**Required action**
When you reach the line containing "data.length) (.engine ag)" in the entries below, start writing out each line exactly, and stop after the line containing "let w := storageWho s t.vd".

**Information**

/-- UET_UNSUPPORTED_PACKET: dropped and counted (R399, R412). -/
def execUetUnsupportedPacket (deck : Nat) (s : State) : Out :=
  if 16 ≤ deck then .next s
  else
    let d := s.deck deck
    (s.setDeck deck { d with discards := d.discards + 1 }).done

/-! ### Storage (R403) -/

/-- The first byte of a range that a transfer may not touch: host-owned, read-duplicate, or outside the virtual device's global
memory. -/
def storageBad (s : State) (t : Storage) : Option Nat :=
  let first := t.base / 65536
  let n := if t.bytes == 0 then 0 else (t.base + t.bytes - 1) / 65536 + 1 - first
  ((List.range n).map (fun i => max t.base ((first + i) * 65536))).find? (fun a =>
    match (if 2 ^ 40 ≤ a then leafAt s t.vd a else none) with
    | none => true
    | some (_, x, _) => bit x 11 || bit x 8)

/-- The pages of a transfer. -/
def storageRange (t : Storage) : LeaseRange := ⟨t.base / 65536 * 65536, (t.base % 65536 + t.bytes + 65535) / 65536, true⟩

/-- The ring at this module whose descriptor is well formed (R323): slot base, count, claim index, consumer index. -/
def ringOf (s : State) (vd ring : Nat) : Option (Nat × Nat × Nat × Nat) :=
  match sysPa s vd ring with
  | none => none
  | some pa =>
    let d := memRead s.mem pa 32
    if ring % 32 != 0 then none else (ringDesc? d).map (fun r => (r.1, r.2, leAt d 16 8, leAt d 24 8))

/-- Is a transfer's ring none: not aligned, not mapped, or with a malformed descriptor at this module? -/
def ringBad (s : State) (vd ring : Nat) : Bool :=
  match sysLoc s vd ring with
  | some (.there _ _ _) => ring % 32 != 0
  | _ => (ringOf s vd ring).isNone

/-- The agent of a transfer's own accesses, and the least number that no transfer has. -/
def storageAgent (tag : Nat) : Nat := 2 ^ 42 + tag
def storageTag (s : State) : Nat :=
  ((List.range (s.storage.length + 1)).find? (fun n => !s.storage.any (fun t => t.tag == n))).getD 0

/-- Who acts for the initiator. -/
def storageWho (s : State) (vd : Nat) : Who := sysWho vd (vdCore s vd)

/-- A transfer begins: its range is pinned, and its NVMe command leaves. -/
def storageBegin (s : State) (host : Nat) (t : Storage) (data : Bytes) : State :=
  let s := pinRange { s with storage := s.storage ++ [t] } t.vd (storageRange t)
  tell (s.emit (.nvme t.nvme t.write t.bytes data)) host true []

/-- MGMT_STORAGE_TRANSFER: command 4. The range is pinned, once no page of it is on its way to another module (R256), and the NVMe
command leaves: a Write with the bytes of the range. A range that may not move gets its record with ERROR. A command that waits is
looked at again. -/
def execMgmtStorageTransfer (host : Nat) (cfg : Storage) (s : State) : Out :=
  command s host fun s =>
    let t : Storage := { cfg with refused := none, tag := storageTag s, slot := none, ended := none }
    let refuse (s : State) (c : Cause) (a : Nat) : State :=
      tell { s with storage := s.storage ++ [{ t with refused := some (c, a) }] } host false []
    if ringBad s cfg.vd cfg.ring then tell s host false []
    else
      match storageBad s cfg with
      | some a => refuse s .address a
      | none =>
        if !resident s cfg.vd (storageRange cfg) then s
        else if !cfg.write || cfg.bytes == 0 then storageBegin s host t []
        else
          let ag := storageAgent t.tag
          match engReadAt s ag (storageWho s cfg.vd) cfg.base cfg.bytes with
          | .ok s bs => storageBegin (dropArrived s ag) host t bs
          | .wait s => s
          | .fault s f => if f.cause == .page then askReclaim s cfg.vd f.faddr else refuse s f.cause f.faddr

/-- The 32 bytes of a transfer's record: job id zero. The pier and the tag of such a record are not stated: free values. -/
def storageRecord (s : State) (st : JStat) (cause bytes faddr : Nat) : Bytes :=
  leBytes 8 (2 ^ 63 + st.code * 2 ^ 48 + s.freeWord.toNat % 2 ^ 14 * 2 ^ 32 + cause * 2 ^ 16)
    ++ leBytes 8 bytes ++ leBytes 8 faddr ++ leBytes 8 (Config.openWord (s.free + 1)).toNat

/-- The sectors of 256 bytes that n bytes at an address touch: the first byte and the byte behind the last, in each. -/
def sectorsOf (va n : Nat) : List (Nat × Nat) :=
  (List.range ((va % 256 + n + 255) / 256)).map (fun i =>
    (max va (va / 256 * 256 + 256 * i), min (va + n) (va / 256 * 256 + 256 * (i + 1))))

/-- Bytes that the initiator places: writes from the fabric, one for each sector (R159); a page at another module has them as
requests to it. -/
def placeData (s : State) (ag vd va : Nat) (bs : Bytes) : State :=
  (sectorsOf va bs.length).foldl (fun s x =>
    let data := (bs.drop (x.1 - va)).take (x.2 - x.1)
    match sysLoc s vd x.1 with
    | some (.here pa) => writeFor s (homeOf s pa) pa data false
    | some l => performWrite s vd 0 (pierOfCore (vdCore s vd)) (span x.1 data.length) (.engine ag)
        ((List.range data.length).map (fun i => (match l with | .there t pa ca => .there t (pa + i) ca | l => l, data.getD i 0))) []
    | none => s) s

/-- The first sector whose tile's header cannot be reached yet. -/
def placeLost (s : State) (vd va n : Nat) : Option (Home × Nat) :=
  (sectorsOf va n).findSome? (fun x => match sysPa s vd x.1 with
    | some pa => if (homeOf s pa).lost then some (homeOf s pa, pa) else none
    | none => none)

/-- A transfer takes a slot of its ring (R323): it waits while the ring is full; a ring that cannot be used ends it without a
record. -/
inductive StorageSlot where
  | ok (s : State) (slot : Nat)
  | wait (s : State)
  | lost (s : State)

def storageSlot (s : State) (t : Storage) : StorageSlot :=
  let ag := storageAgent t.tag
  let w := storageWho s t.vd
  let failed (s : State) (f : AFault) : StorageSlot :=
    if f.cause == .page then .wait (askReclaim s t.vd f.faddr) else .lost s
  match t.slot with
  | some a => .ok s a
  | none =>
    match engReadAt s ag w t.ring 32 with
    | .fault s f => failed s f
    | .wait s => .wait s
    | .ok s d =>
      match ringDesc? d with
      | none => .lost s
      | some (base, n) =>
        let claim := leAt d 16 8
        if (claim + 2 ^ 64 - leAt d 24 8) % 2 ^ 64 ≥ n then .wait (dropArrived s ag)
        else
          match ringClaim s ag 0 w t.ring claim with
          | .fault s f => failed s f
          | .wait s => .wait s
          | .ok s false => .wait (dropArrived s ag)
          | .ok s true => .ok (dropArrived s ag) ((base + 32 * (claim % n)) % 2 ^ 64)

/-- The i-th transfer is over. -/
def storageOver (s : State) (i : Nat) (t : Storage) : State :=
  let s : State := { s with storage := s.storage.eraseIdx i }
  dropArrived (if t.refused.isSome then s else unpinRange s t.vd (storageRange t)) (storageAgent t.tag)

/-- The record of a transfer that has ended. The cause of one that fails at the controller is not stated: a free value. -/
def storageResult (s : State) (t : Storage) : Bytes :=
  match t.refused, t.ended with
  | some (c, a), _ => storageRecord s .error c.code 0 a
  | none, some (true, n) => storageRecord s .done 0 n 0
  | none, some (false, n) => storageRecord s .error ((Config.openWord (s.free + 2)).toNat % 65536) n 0
  | none, none => []

/-- STORAGE_TRANSFER_DONE: the controller has ended the i-th transfer, with the data of a Read. It takes a slot of its ring, places the
data, and once that is performed it writes its record. What waits goes on when it comes again. -/
def execStorageTransferDone (i : Nat) (ok : Bool) (data : Bytes) (s : State) : Out :=
  match s.storage[i]? with
  | none => .next s
  | some t =>
    match storageSlot s t with
    | .wait s => s.done
    | .lost s => (storageOver s i t).done
    | .ok s slot =>
      let ag := storageAgent t.tag
      let keep (s : State) (t : Storage) : State := { s with storage := s.storage.set i t }
      let t := { t with slot := some slot }
      let bs := data.take t.bytes
      let n := if t.write then (if ok then t.bytes else 0) else bs.length
      let place := !t.write && t.refused.isNone && t.ended.isNone
      match (if place then placeLost s t.vd t.base bs.length else none) with
      | some h => homeWait (keep s t) h.1 h.2
      | none =>
        let s := if place then placeData s ag t.vd t.base bs else s
        let t := { t with ended := some (t.ended.getD (ok, n)) }
        if agentBusy s ag then (keep s t).done
        else
          match engWriteAt s ag 0 (storageWho s t.vd) slot (storageResult s t) with
          | .wait s => (keep s t).done
          | .fault s f =>
            if f.cause == .page then (keep (askReclaim s t.vd f.faddr) t).done else (storageOver s i t).done
          | .ok s _ => (storageOver { s with free := s.free + 3 } i t).done

/-! ### Telemetry and attestation (R408, R412) -/

/-- A deck's block, seven words. -/
def telemetryBlock (d : Deck) : Bytes :=
  leBytes 8 d.junction.toNat ++ leBytes 8 d.power.toNat ++ leBytes 8 d.cacheCorr.toNat ++ leBytes 8 d.hbmCorr.toNat
    ++ leBytes 8 d.uncorr.toNat ++ leBytes 8 ((if d.stopped then 256 else 0) + d.throttle.toNat) ++ leBytes 8 d.discards.toNat

/-- The module's block, four words. -/
def moduleBlock (s : State) : Bytes :=
  leBytes 8 s.inlet.toNat ++ leBytes 8 s.outlet.toNat ++ leBytes 8 s.flow.toNat ++ leBytes 8 s.inPower.toNat

/-- MGMT_READ_TELEMETRY: command 5, answered also by a controller that has not booted: the deck's block, then the module's. -/
def execMgmtReadTelemetry (host deck : Nat) (s : State) : Out :=
  if !enrolled s host then .next s
  else if 16 ≤ deck then (tell s host false []).done
  else (tell s host true (telemetryBlock (s.deck deck) ++ moduleBlock s)).done

/-- MGMT_ATTESTATION: command 6, with a nonce of 64 bytes. -/
def execMgmtAttestation (host : Nat) (nonce : Bytes) (s : State) : Out :=
  command s host fun s =>
    if nonce.length != 64 then tell s host false []
    else
      let meas := (List.range 16).flatMap (fun d => (s.boot d).meas.flatten)
      let config := (s.tenantCfg.map (fun c => sha512 c.2)).flatten
      s.emit (.report nonce s.serial meas config (Config.pssSign (nonce ++ s.serial ++ meas ++ config)))

/-! ### Boot (R407, R409) -/

/-- What an image's signature covers. -/
def signedBytes (i : Image) : Bytes := i.body ++ i.next ++ leBytes 8 i.secver

/-- The check of an image by the stage before it, which holds a key hash. -/
def imageOk (s : State) (hash : Bytes) (i : Image) : Bool :=
  sha512 i.key == hash && Config.pssVerify i.key (signedBytes i) i.sig && s.fuseVer ≤ i.secver

/-- The image that a stage boots: its active slot, else the other one; with the digests measured on the way, each over the bytes of the
image's body (DESIGN CHOICE, log 95: R407 does not say which bytes of an image are measured). -/
def bootStage (s : State) (hash : Bytes) (slots : List Image) (active : Nat) : Option Image × List Bytes :=
  let tryOne (i : Nat) : Option Image := (slots[i]?).filter (imageOk s hash)
  let digest (i : Nat) : List Bytes := match slots[i]? with | some x => [sha512 x.body] | none => []
  match tryOne active with
  | some x => (some x, digest active)
  | none => (tryOne (1 - active), digest active ++ digest (1 - active))

/-- The slot that a stage runs from then on: the one whose image it booted (R409). -/
def bootSlot (s : State) (hash : Bytes) (slots : List Image) (active : Nat) : Nat :=
  let good (i : Nat) : Bool := ((slots[i]?).filter (imageOk s hash)).isSome
  if good active || !good (1 - active) then active else 1 - active

/-- The loader that a deck's controller verifies. -/
def loaderOf (s : State) (d : Nat) : Option Image := (bootStage s s.fuseKey (s.boot d).slots1 (s.boot d).active1).1

/-- One controller boots through its stages. -/
def bootDeck (s : State) (d : Nat) : State :=
  let b := s.boot d
  let one := bootStage s s.fuseKey b.slots1 b.active1
  let two := match one.1 with | some x => bootStage s x.next b.slots2 b.active2 | none => (none, [])
  let two' := match one.1 with | some x => bootSlot s x.next b.slots2 b.active2 | none => b.active2
  let s := s.setBoot d { b with meas := [Config.romDigest d] ++ one.2 ++ two.2
                                active1 := bootSlot s s.fuseKey b.slots1 b.active1, active2 := two'
                                bootedImages := (b.bootedImages ++ one.1.toList ++ two.1.toList).eraseDups }
  s.setDeck d { s.deck d with booted := b.romOk && two.1.isSome }

/-- MODULE_RESET: every item takes its reset value but the flash, the fuses and this module's place in the fabric, and each
controller boots. -/
def execModuleReset (s : State) : Out :=
  let r : State := { State.reset with
    boots := s.boots, fuseVer := s.fuseVer, fuseKey := s.fuseKey, serial := s.serial, hosts := s.hosts
    ownPrefix := s.ownPrefix, out := s.out, nextUid := s.nextUid, cur := s.cur, agenda := s.agenda, free := s.free }
  ((List.range 16).foldl bootDeck r).done

/-- Write a verified image to the slot that is not active; it is the active one from then on. -/
def flashImage (s : State) (d stage : Nat) (img : Image) : State :=
  let b := s.boot d
  let write (slots : List Image) (active : Nat) : List Image × Nat :=
    match slots with
    | [] => ([img], 0)
    | [x] => ([x, img], 1)
    | x :: y :: _ => if active == 0 then ([x, img], 1) else ([img, y], 0)
  if stage == 1 then let w := write b.slots1 b.active1; s.setBoot d { b with slots1 := w.1, active1 := w.2 }
  else let w := write b.slots2 b.active2; s.setBoot d { b with slots2 := w.1, active2 := w.2 }

/-- Does a deck's controller accept an image for a stage? -/
def acceptsImage (s : State) (d stage : Nat) (img : Image) : Bool :=
  if stage == 1 then imageOk s s.fuseKey img
  else match loaderOf s d with | some x => imageOk s x.next img | none => false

**Answer section**
    | some l => performWrite s vd 0 (pierOfCore (vdCore s vd)) (span x.1 data.length) (.engine ag)
        ((List.range data.length).map (fun i => (match l with | .there t pa ca => .there t (pa + i) ca | l => l, data.getD i 0))) []
    | none => s) s

/-- The first sector whose tile's header cannot be reached yet. -/
def placeLost (s : State) (vd va n : Nat) : Option (Home × Nat) :=
  (sectorsOf va n).findSome? (fun x => match sysPa s vd x.1 with
    | some pa => if (homeOf s pa).lost then some (homeOf s pa, pa) else none
    | none => none)

/-- A transfer takes a slot of its ring (R323): it waits while the ring is full; a ring that cannot be used ends it without a
record. -/
inductive StorageSlot where
  | ok (s : State) (slot : Nat)
  | wait (s : State)
  | lost (s : State)

def storageSlot (s : State) (t : Storage) : StorageSlot :=
  let ag := storageAgent t.tag
  let w := storageWho s t.vd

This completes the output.